### TASK DESCRIPTION
Every line holding "notCtrl" should be copied from the records below.

### GIVEN ENTRIES

○ ○ ○

/-- Settles O11: the due write is a write to `CMD` or `CTRL`, with the outcomes of each. -/
theorem commandWriteRunsTheDecodedInstruction : Obligations.CommandWriteRunsTheDecodedInstruction := by
  intro s r w
  refine ⟨fun due => ?_, fun due => ?_⟩
  · have written : step s = writeCmd w r := (due_write_step due).trans (writeOffset_cmd w r)
    obtain ⟨rest, rfl⟩ := due.inputs
    rw [written]
    exact ⟨writeCmd_notReady (s := s.setInputs rest), fun ready i => writeCmd_legal (s := s.setInputs rest) ready,
      fun ready e => writeCmd_illegal (s := s.setInputs rest) ready⟩
  · have written : step s = writeCtrl w r := (due_write_step due).trans (writeOffset_ctrl w r)
    rw [written]
    refine ⟨?_, ?_, ?_, fun h1 h2 h4 => writeCtrl_illegal (decodeCtrl_illegal h1 h2 h4)⟩
    · rintro rfl
      exact writeCtrl_legal (by decide)
    · rintro rfl
      exact writeCtrl_legal (by decide)
    · rintro rfl
      exact writeCtrl_legal (by decide)

/-! ### A placed word -/

/-- A write placed in front of the list is due, and the state it meets is the one it was placed in. -/
theorem due_withHostWrite (s : State) (slot : Nat) (v : Word32) : Due (s.withHostWrite slot v) (.write slot v) s :=
  ⟨0, s.inputs, rfl, .inl rfl, rfl⟩

/-- A table word is a `CTRL` value, or else a `CMD` word (log entry 13). -/
theorem decodeTableWord_cases {w : Nat} {i : Instr} (h : decodeTableWord 32 w = some i) :
    decodeCtrl (BitVec.ofNat 32 (w % 2 ^ 32)) = .ok i ∨
      (∃ e, decodeCtrl (BitVec.ofNat 32 (w % 2 ^ 32)) = .error e) ∧ decodeCmd (BitVec.ofNat 32 (w % 2 ^ 32)) = .ok i := by
  have fits : w % 2 ^ 32 < 2 ^ 32 := Nat.mod_lt _ (by decide)
  simp only [decodeTableWord, if_pos fits] at h
  cases ctrl : decodeCtrl (BitVec.ofNat 32 (w % 2 ^ 32)) with
  | ok j =>
    rw [ctrl] at h
    exact .inl (congrArg Except.ok (Option.some.inj h))
  | error e =>
    rw [ctrl] at h
    cases cmd : decodeCmd (BitVec.ofNat 32 (w % 2 ^ 32)) with
    | ok j =>
      rw [cmd] at h
      exact .inr ⟨⟨e, rfl⟩, congrArg Except.ok (Option.some.inj h)⟩
    | error e' =>
      rw [cmd] at h
      cases h

/-- Settles O12: the placed write is due, to the register of the instruction, with `ST = READY` for `CMD`. -/
theorem placedTableWordRunsNext : Obligations.PlacedTableWordRunsNext := by
  intro s w i _ h
  rcases decodeTableWord_cases h with ctrl | ⟨⟨e, notCtrl⟩, cmd⟩
  · obtain ⟨port, -, -⟩ := decodeCtrl_ok ctrl
    have other : i.port ≠ .cmd := by simp [port]
    simp only [State.withFetchWord, ctrl, if_neg other]
    rw [due_write_step (due_withHostWrite s 0 _), writeOffset_ctrl, writeCtrl_legal ctrl]
  · obtain ⟨-, port, -, -, -⟩ := decodeCmd_ok cmd
    simp only [State.withFetchWord, notCtrl, if_pos port]
    rw [due_write_step (due_withHostWrite (setSt .ready s) 9 _), writeOffset_cmd, writeCmd_legal rfl cmd]

/-! ### The host and the bytes of a running frame -/

theorem mayPoke_iff (a : Addr) (s : State) :
    mayPoke a s = true ↔ s.flags.st ≠ .busy ∨ (inSource s.frame a = false ∧ inDest s a = false) := by
  simp [mayPoke]

theorem mayPeek_iff (a : Addr) (s : State) : mayPeek a s = true ↔ s.flags.st ≠ .busy ∨ inDest s a = false := by
  simp [mayPeek]

/-- A due byte write is carried out where the host may write, else refused (R85, R245). -/
theorem due_poke_step {s r : State} {a : Addr} {b : Byte} (due : Due s (.poke a b) r) :
    step s = if mayPoke a s then .next (r.setMem (r.mem.write a.toNat b)) else .refused .hostTouchesBuffer := by
  obtain ⟨rest, rfl⟩ := due.inputs
  exact due_step due

/-- A due byte read is carried out where the host may read, else refused (R85, R245). -/
theorem due_peek_step {s r : State} {a : Addr} (due : Due s (.peek a) r) :
    step s = if mayPeek a s then .next (r.setReply (some (BitVec.ofNat 32 (s.byteAt a).toNat)))
      else .refused .hostTouchesBuffer := by
  obtain ⟨rest, rfl⟩ := due.inputs
  exact due_step due

/-- Settles O47: the two outcomes of a byte write and of a byte read, by the test of each. -/
theorem hostMayNotTouchRunningBuffers : Obligations.HostMayNotTouchRunningBuffers := by
  refine ⟨fun s r a b due busy buffer => ?_, fun s r a due busy dest => ?_, fun s r a b due free => ?_,
    fun s r a due free => ?_⟩
  · have barred : ¬ mayPoke a s = true := by
      rw [mayPoke_iff]
      rcases buffer with source | dest
      · simp [busy, source]
      · simp [busy, dest]
    rw [due_poke_step due, if_neg barred]
  · have barred : ¬ mayPeek a s = true := by
      rw [mayPeek_iff]
      simp [busy, dest]
    rw [due_peek_step due, if_neg barred]
  · have step_eq := (due_poke_step due).trans (if_pos ((mayPoke_iff a s).mpr free))
    obtain ⟨rest, rfl⟩ := due.inputs
    refine ⟨_, step_eq, ?_, fun x other => ?_, rfl⟩
    · rw [byteAt_setMem_write, if_pos rfl]
    · rw [byteAt_setMem_write, if_neg other, byteAt_setInputs]
  · exact (due_peek_step due).trans (if_pos ((mayPeek_iff a s).mpr free))

end Sys2Proof.Machine
end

○ ○ ○

### OUTPUT BELOW
  rcases decodeTableWord_cases h with ctrl | ⟨⟨e, notCtrl⟩, cmd⟩
    simp only [State.withFetchWord, notCtrl, if_pos port]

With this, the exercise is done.